**Trigger Warning** Title edited by MNHQ "Are some people being denied care at end stage terminal cancer?"

[lottieandmia]

My mums work colleague has been taking care of her mother who recently died of cancer.

Apparently she was unable to get care for her and her poor mother died, screaming in pain and with fluids coming out of every orifice :(

I'm horrified - I thought it was everyone's right to have morphine at end stage cancer. Is cancer care becoming yet another victim of cuts to the NHS?

My ex dp died recently was looked after very well in the local hospice. I think they rely heavily on donations/ fundraising etc.

It was such a traumatic time for my ds I don't know how we would have got through it at home

I'm an ex district nurse. No way would I ever choose to die at home. Families are promised all sorts of help in the community, often by hospital or hospice staff (where there are a lack of beds) but IME the primary care resources are often not there. Insufficient staff, heavy workloads of palliative care, breakdown in communications between agencies, waiting on end of life drugs and pressure relieving equipment to be delivered etc etc. The promises do not live up to the realities.

My dad died at home with a morphine pump.

The GP in the last few days said he needed to be in the hospice for pain reflief. But when he rang there was no space in the hospice. Apparantly the local hospice is now mainly used for respite type care rather than actually dying, at least that's what the GP said.

Anyway, most of the time the pain relief was good. A nurse came twice a day to change the morphine pump. We had their phone number so we could ring for rate change or a bolts dose. Problem was from us ringing to them coming out, there would always be a delay, often of a couple of hours as they were busy.

So yes, I could see someone being in too much pain.
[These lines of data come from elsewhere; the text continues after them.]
-- ==== Sys2Proof/Laws/Decode.lean ====
section
/-! SUPPORT. What DECODE recovers: bits, bytes, the prefix, and that the bits ENCODE embeds are the
bits it recovers. -/

namespace Sys2Proof.Machine

theorem readCellBit_eq_some {a b : Memory 24} {c : Channel} {x y : Nat} {t : Bool} :
    readCellBit a b c x y = some t ↔
      ∃ p q, gridRead a x y = some p ∧ gridRead b x y = some q ∧ t = readBit p q c := by
  unfold readCellBit
  cases gridRead a x y <;> cases gridRead b x y <;> simp [eq_comm]

theorem readCellBit_isSome {a b : Memory 24} {c : Channel} {x y : Nat} :
    (readCellBit a b c x y).isSome = true ↔
      (gridRead a x y).isSome = true ∧ (gridRead b x y).isSome = true := by
  unfold readCellBit
  cases gridRead a x y <;> cases gridRead b x y <;> simp

/-! ### Bytes -/

theorem recByte_unfold (d : Dims) (ga gb : Memory 24) (j : Nat) :
    recByte d ga gb j =
      (recByteStep d ga gb j 0 0).bind fun f =>
      (recByteStep d ga gb j f 1).bind fun f =>
      (recByteStep d ga gb j f 2).bind fun f =>
      (recByteStep d ga gb j f 3).bind fun f =>
      (recByteStep d ga gb j f 4).bind fun f =>
      (recByteStep d ga gb j f 5).bind fun f =>
      (recByteStep d ga gb j f 6).bind fun f => recByteStep d ga gb j f 7 := by
  unfold recByte
  rw [show List.range 8 = [0, 1, 2, 3, 4, 5, 6, 7] from rfl]
  simp only [List.foldlM_cons, List.foldlM_nil, Option.bind_eq_bind, Option.pure_def,
    Option.bind_fun_some]

/-- The OR of eight selected masks (R153). -/
def orMasks (t : Nat → Bool) : Byte :=
  (List.range 8).foldl (fun acc b => acc ||| if t b then bitMask b else 0) 0

theorem orMasks_getLsbD (t : Nat → Bool) {b : Nat} (hb : b < 8) :
    (orMasks t).getLsbD (7 - b) = t b := by
  have h : ∀ n, n < 8 → (bitMask n).getLsbD (7 - b) = decide (7 - b = 7 - n) :=
    fun n hn => bitMask_getLsbD hn _
  unfold orMasks
  rw [show List.range 8 = [0, 1, 2, 3, 4, 5, 6, 7] from rfl]
  simp only [List.foldl_cons, List.foldl_nil, BitVec.getLsbD_or]
  have hif : ∀ n, n < 8 → (if t n then bitMask n else 0).getLsbD (7 - b) =
      (t n && decide (7 - b = 7 - n)) := by
    intro n hn
    split
    · next e => rw [h n hn, e, Bool.true_and]
    · next e => simp [e]
  rw [hif 0 (by omega), hif 1 (by omega), hif 2 (by omega), hif 3 (by omega), hif 4 (by omega),
    hif 5 (by omega), hif 6 (by omega), hif 7 (by omega)]
  have hcases : b = 0 ∨ b = 1 ∨ b = 2 ∨ b = 3 ∨ b = 4 ∨ b = 5 ∨ b = 6 ∨ b = 7 := by omega
  rcases hcases with rfl | rfl | rfl | rfl | rfl | rfl | rfl | rfl <;> simp

/-- `recByte` when its eight bits have values. -/
theorem recByte_of_bits {d : Dims} {ga gb : Memory 24} {j : Nat} {t : Nat → Bool}
    (h : ∀ b, b < 8 → recBit d ga gb (8 * j + b) = some (t b)) :
    recByte d ga gb j = some (orMasks t) := by
  rw [recByte_unfold]
  simp only [recByteStep, h 0 (by omega), h 1 (by omega), h 2 (by omega), h 3 (by omega),
    h 4 (by omega), h 5 (by omega), h 6 (by omega), h 7 (by omega), Option.map_some,
    Option.bind_some]
  rfl

/-- `recByte` has a value exactly when its eight bits have. -/
theorem recByte_isSome {d : Dims} {ga gb : Memory 24} {j : Nat} :
    (recByte d ga gb j).isSome = true ↔
      ∀ b, b < 8 → (recBit d ga gb (8 * j + b)).isSome = true := by
  constructor
  · intro h
    by_contra hn
    push Not at hn
    obtain ⟨b, hb, hnone⟩ := hn
    have hnone : recBit d ga gb (8 * j + b) = none := by simpa using hnone
    rw [recByte_unfold] at h
    have hstep : ∀ f, recByteStep d ga gb j f b = none := fun f => by simp [recByteStep, hnone]
    have hcases : b = 0 ∨ b = 1 ∨ b = 2 ∨ b = 3 ∨ b = 4 ∨ b = 5 ∨ b = 6 ∨ b = 7 := by omega
    rcases hcases with rfl | rfl | rfl | rfl | rfl | rfl | rfl | rfl <;>
      simp [hstep] at h
  · intro h
    have : ∀ b, b < 8 → recBit d ga gb (8 * j + b) =
        some ((recBit d ga gb (8 * j + b)).getD false) := fun b hb => by
      obtain ⟨t, ht⟩ := Option.isSome_iff_exists.1 (h b hb)
      rw [ht]; rfl
    rw [recByte_of_bits (t := fun b => (recBit d ga gb (8 * j + b)).getD false) this]
    rfl

/-- A recovered byte, bit by bit (R153). -/
theorem recByte_bits {d : Dims} {ga gb : Memory 24} {j : Nat} {f : Byte}
    (h : recByte d ga gb j = some f) {b : Nat} (hb : b < 8) :
    recBit d ga gb (8 * j + b) = some (f.getLsbD (7 - b)) := by
  have hs := recByte_isSome.1 (by rw [h]; rfl)
  have : ∀ b, b < 8 → recBit d ga gb (8 * j + b) =
      some ((recBit d ga gb (8 * j + b)).getD false) := fun b hb => by
    obtain ⟨t, ht⟩ := Option.isSome_iff_exists.1 (hs b hb)
    rw [ht]; rfl
  have hf := recByte_of_bits (t := fun b => (recBit d ga gb (8 * j + b)).getD false) this
  rw [h] at hf
  rw [Option.some.inj hf, orMasks_getLsbD _ hb]
  exact this b hb

/-- A `mapM` over options has a value exactly when every application has, and lists them. -/
theorem mapM_eq_some {α β : Type} {f : α → Option β} {l : List α} {r : List β} :
    l.mapM f = some r ↔ l.map f = r.map some := by
  induction l generalizing r with
  | nil => cases r <;> simp
  | cons a l ih =>
    rw [List.mapM_cons]
    cases r with
    | nil =>
      cases f a with
      | none => simp
      | some v => cases l.mapM f <;> simp
    | cons v r =>
      rw [List.map_cons, List.map_cons, List.cons.injEq, ← ih]
      cases f a with
      | none => simp
      | some w => cases l.mapM f <;> simp

theorem recBytes_eq_some {d : Dims} {ga gb : Memory 24} {n : Nat} {ds : List Byte} :
    recBytes d ga gb n = some ds ↔
      ds.length = n ∧ ∀ j, j < n → recByte d ga gb j = some (ds.getD j 0) := by
  unfold recBytes
  rw [mapM_eq_some]
  constructor
  · intro h
    have hl : ds.length = n := by simpa using (congrArg List.length h).symm
    refine ⟨hl, fun j hj => ?_⟩
    have := congrArg (fun l => l[j]?) h
    simp only [List.getElem?_map, List.getElem?_range hj, Option.map_some] at this
    rw [List.getElem?_eq_getElem (by omega), Option.map_some] at this
    rw [Option.some.inj this, List.getD_eq_getElem _ _ (by omega)]
  · rintro ⟨hl, h⟩
    refine List.ext_getElem (by simpa using hl.symm) fun j h1 h2 => ?_
    simp only [List.length_map, List.length_range] at h1
    rw [List.getElem_map, List.getElem_range, List.getElem_map, h j h1,
      List.getD_eq_getElem _ _ (by omega)]

theorem recBytes_isSome {d : Dims} {ga gb : Memory 24} {n : Nat} :
    (recBytes d ga gb n).isSome = true ↔
      ∀ i, i < 8 * n → (recBit d ga gb i).isSome = true := by
  constructor
  · intro h i hi
    obtain ⟨ds, hds⟩ := Option.isSome_iff_exists.1 h
    have hj := (recBytes_eq_some.1 hds).2 (i / 8) (by omega)
    have := recByte_bits hj (b := i % 8) (Nat.mod_lt _ (by omega))
    rw [Nat.div_add_mod] at this
    rw [this]; rfl
  · intro h
    have hall : ∀ j, j < n → (recByte d ga gb j).isSome = true := fun j hj =>
      recByte_isSome.2 fun b hb => h _ (by omega)
    refine Option.isSome_iff_exists.2
      ⟨(List.range n).map fun j => (recByte d ga gb j).getD 0, recBytes_eq_some.2 ⟨by simp, ?_⟩⟩
    intro j hj
    obtain ⟨f, hf⟩ := Option.isSome_iff_exists.1 (hall j hj)
    rw [List.getD_eq_getElem _ _ (by simpa using hj)]
    simp [hf]

/-- The coordinates DECODE reads cover every cell when NB >= 4 (R154). -/
theorem recBits_cover {d : Dims} (hn : 4 ≤ recoveredBytes d) {x y : Nat} (hx : x < d.w)
    (hy : y < d.h) :
    ∃ i, i < 8 * recoveredBytes d ∧ coord d i = { c := .r, x := x, y := y } := by
  refine ⟨coordIndex d { c := .r, x := x, y := y }, ?_, coord_coordIndex hx hy⟩
  have h1 := (coordIndex_lt (p := { c := .r, x := x, y := y }) hx hy).1
  have h0 : coordIndex d { c := .r, x := x, y := y } = x * d.h + y := by
    simp [coordIndex, Channel.code]
  unfold recoveredBytes at *
  rw [h0]
  rw [Nat.mul_assoc] at *
  simp only at h1
  omega

/-- DECODE's reads all find values exactly when every cell of A and B in range holds one (R154). -/
theorem recBytes_isSome_iff {d : Dims} {ga gb : Memory 24} (hn : 4 ≤ recoveredBytes d) :
    (recBytes d ga gb (recoveredBytes d)).isSome = true ↔
      (∀ x y, x < d.w → y < d.h → (gridRead ga x y).isSome = true) ∧
        ∀ x y, x < d.w → y < d.h → (gridRead gb x y).isSome = true := by
  rw [recBytes_isSome]
  constructor
  · intro h
    have key : ∀ x y, x < d.w → y < d.h →
        (gridRead ga x y).isSome = true ∧ (gridRead gb x y).isSome = true := by
      intro x y hx hy
      obtain ⟨i, hi, hc⟩ := recBits_cover hn hx hy
      have := h i hi
      unfold recBit at this
      rw [hc, readCellBit_isSome] at this
      exact this
    exact ⟨fun x y hx hy => (key x y hx hy).1, fun x y hx hy => (key x y hx hy).2⟩
  · intro h i hi
    have hi' : i < 3 * d.w * d.h := by unfold recoveredBytes at hi; omega
    have hb := coord_bounds hi'
    exact readCellBit_isSome.2 ⟨h.1 _ _ hb.1 hb.2.1, h.2 _ _ hb.1 hb.2.1⟩

/-! ### The prefix -/

/-- A big-endian word of four bytes, as a number (R58). -/
theorem bigEndian_toNat (d0 d1 d2 d3 : Byte) :
    (bigEndian [d0, d1, d2, d3]).toNat =
      16777216 * d0.toNat + 65536 * d1.toNat + 256 * d2.toNat + d3.toNat := by
  have step : ∀ (w : Word) (d : Byte), w.toNat < 16777216 →
      (w <<< 8 ||| d.setWidth 32).toNat = 256 * w.toNat + d.toNat := by
    intro w d hw
    have hd := d.isLt
    rw [BitVec.toNat_or, BitVec.toNat_shiftLeft, BitVec.toNat_setWidth, Nat.shiftLeft_eq,
      Nat.mod_eq_of_lt (by omega), Nat.mod_eq_of_lt (by omega), Nat.mul_comm,
      show (256 : Nat) = 2 ^ 8 by norm_num, ← Nat.two_pow_add_eq_or_of_lt (by omega)]
  have h0 := d0.isLt
  have h1 := d1.isLt
  have h2 := d2.isLt
  have h3 := d3.isLt
  simp only [bigEndian, List.foldl_cons, List.foldl_nil]
  have e0 := step 0 d0 (by simp)
  have e1 := step _ d1 (by rw [e0]; simp; omega)
  have e2 := step _ d2 (by rw [e1, e0]; simp; omega)
  have e3 := step _ d3 (by rw [e2, e1, e0]; simp; omega)
  rw [e3, e2, e1, e0]
  simp
  omega

theorem take_four {ds : List Byte} (h : 4 ≤ ds.length) :
    ds.take 4 = [ds.getD 0 0, ds.getD 1 0, ds.getD 2 0, ds.getD 3 0] := by
  match ds, h with
  | _ :: _ :: _ :: _ :: _, _ => rfl

theorem bigEndian_take_toNat {ds : List Byte} (h : 4 ≤ ds.length) :
    (bigEndian (ds.take 4)).toNat = 16777216 * (ds.getD 0 0).toNat + 65536 * (ds.getD 1 0).toNat +
      256 * (ds.getD 2 0).toNat + (ds.getD 3 0).toNat := by
  rw [take_four h, bigEndian_toNat]

/-- The four prefix bytes of a length read back as the length (R58, R84). -/
theorem bigEndian_prefix (len : Word) :
    bigEndian [len.extractLsb' 24 8, len.extractLsb' 16 8, len.extractLsb' 8 8,
      len.extractLsb' 0 8] = len := by
  apply BitVec.eq_of_toNat_eq
  have := len.isLt
  rw [bigEndian_toNat]
  simp only [BitVec.extractLsb'_toNat, Nat.shiftRight_eq_div_pow]
  omega

/-! ### The round trip -/

/-- The bit DECODE recovers at each coordinate of a plane ENCODE made (R160). -/
theorem recBit_encodedGrid {d : Dims} {len : Word} {pin : Memory 8} {a b g : Memory 24}
    (hd : d.h < 65536) (hf : fits len.toNat d) (h : encodedGrid d len pin a b = some g) {i : Nat}
    (hi : i < 3 * d.w * d.h) :
    recBit d a g i =
      some (decide (i < frameBits len.toNat ∧ frameBit len pin i = some true)) := by
  have hb := coord_bounds hi
  obtain ⟨p, q, hp, hq, hl⟩ := (encodedGrid_read hd hf h).1 _ _ hb.1 hb.2.1
  have hl := hl (coord d i).c
  refine readCellBit_eq_some.2 ⟨p, q, hp, hq, ?_⟩
  have hhit : hit d len pin (List.range (frameBits len.toNat)) (coord d i).c (coord d i).x
      (coord d i).y ↔ i < frameBits len.toNat ∧ frameBit len pin i = some true := by
    constructor
    · rintro ⟨k, hk, hck, hbit⟩
      have hk := List.mem_range.1 hk
      have : k = i := coord_injOn (coord_of_fits hf hk).1 hi hck
      exact this ▸ ⟨hk, hbit⟩
    · exact fun ⟨h1, h2⟩ => ⟨i, List.mem_range.2 h1, rfl, h2⟩
  symm
  by_cases hyes : i < frameBits len.toNat ∧ frameBit len pin i = some true
  · rw [decide_eq_true hyes, readBit_iff, hl.1 (hhit.2 hyes)]
    exact encMask_ne_zero _
  · rw [decide_eq_false hyes, ← Bool.not_eq_true, readBit_iff, hl.2 (fun e => hyes (hhit.1 e))]
    simp

/-- The bytes DECODE recovers from a plane ENCODE made are the bytes of the frame (R160). -/
theorem recByte_encodedGrid {d : Dims} {len : Word} {pin : Memory 8} {a b g : Memory 24}
    (hd : d.h < 65536) (hf : fits len.toNat d) (h : encodedGrid d len pin a b = some g) {j : Nat}
    (hj : j < 4 + len.toNat) : recByte d a g j = frameByte len pin j := by
  have hpay := ((encodedGrid_isSome (b := b) hf).1 (by rw [h]; rfl)).2
  have hsome : ∃ f, frameByte len pin j = some f := by
    match j, hj with
    | 0, _ => exact ⟨_, rfl⟩
    | 1, _ => exact ⟨_, rfl⟩
    | 2, _ => exact ⟨_, rfl⟩
    | 3, _ => exact ⟨_, rfl⟩
    | j + 4, hj => exact Option.isSome_iff_exists.1 (hpay j (by omega))
  obtain ⟨f, hfr⟩ := hsome
  have hbits : ∀ b, b < 8 → recBit d a g (8 * j + b) = some (f.getLsbD (7 - b)) := by
    intro b hb
    have hfit := (fits_iff len.toNat d).1 hf
    have hlt : 8 * j + b < frameBits len.toNat := by unfold frameBits; omega
    rw [recBit_encodedGrid hd hf h (by omega)]
    have : frameBit len pin (8 * j + b) = some (f.getLsbD (7 - b)) := by
      unfold frameBit
      rw [show (8 * j + b) / 8 = j by omega, show (8 * j + b) % 8 = b by omega, hfr,
        Option.map_some, and_bitMask_ne_zero _ hb]
    rw [this]
    simp [hlt]
  rw [recByte_of_bits hbits, hfr]
  congr 1
  apply BitVec.eq_of_getLsbD_eq
  intro k hk
  have := orMasks_getLsbD (fun b => f.getLsbD (7 - b)) (b := 7 - k) (by omega)
  rwa [show 7 - (7 - k) = k by omega] at this

end Sys2Proof.Machine
end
If anyone ever finds themselves in that situation, call an ambulance as unbearable pain is an emergency. They will administer morphine and call in a community nurse team.

That sounds awful OP.

I have no idea about what care is available around the country.
My DH died at home recently, and I couldn't praise our local GP team enough.
DH's GP was part time and the last couple of weeks was calling in to see him every day that she worked. The week before he died she was away on one of her normal days and arranged for a colleague to ring to check in. DH deteriorated that day so I rang the surgery before the GP had a chance to call me, he came out and did a home visit, assessed the situation, talked separately to me about what was likely to actually happen in the days leading up to death (although he thought it was probably weeks rather than days) and gave me his mobile phone number on case I needed to contact him over the weekend.
He then called me morning and evening over the weekend, responded to my call to him during the day and came out and did a home visit to give DH a booster shot of painkiller and to write up an increase to his syringe meds. He wasn't "on call", and his actions avoided what I'm sure would have been lengthy waits that would have occurred with the on call team.
DH's GP then telephoned and visited over the next two days and on the Wednesday when she wasn't working her colleague again stepped in, telephoning me in the morning and coming out to see DH at midday - by coincidence he actually arrived just as DH was dying and was able to deal with everything.

The District Nurse team was also good, although the administration left a bit to be desired with various teams saying they weren't responsible (we are apparently on a border) - but the actual nurses who came out both on the daily shifts and the on call team at night were also fantastic.

DH wanted to stay at home if possible and I wanted that and to facilitate it for him if I could.

I'm glad we were able to and that his actual death was very peaceful.

chasing

I've also been incredibly shocked how much of the care is provided by fundraising.

The charity that supports our local cancer hospital does a lot and I knew that - the new CT scanner, tea ladies, comfortable chairs, volunteer drivers and the cafe etc.

The Clinical Nurse Specialist seen at every appointment/change of drug - funded by the charity... I was gobsmacked by that. Who else was going to deal with the side effects etc if not the CNS? We only realised she wasn't nhs funded when she was mentioned in the charity magazine!

Due to budgets being so tight there's also a passing of the buck where possible. It took us 16 weeks to get a piece of equipment she needed because no one would accept it was their job to fill in the form, and we ended up buying her a wheelchair because the wait for one was around 18 weeks - that's no use to someone given 6-9 months and told to make the most of it.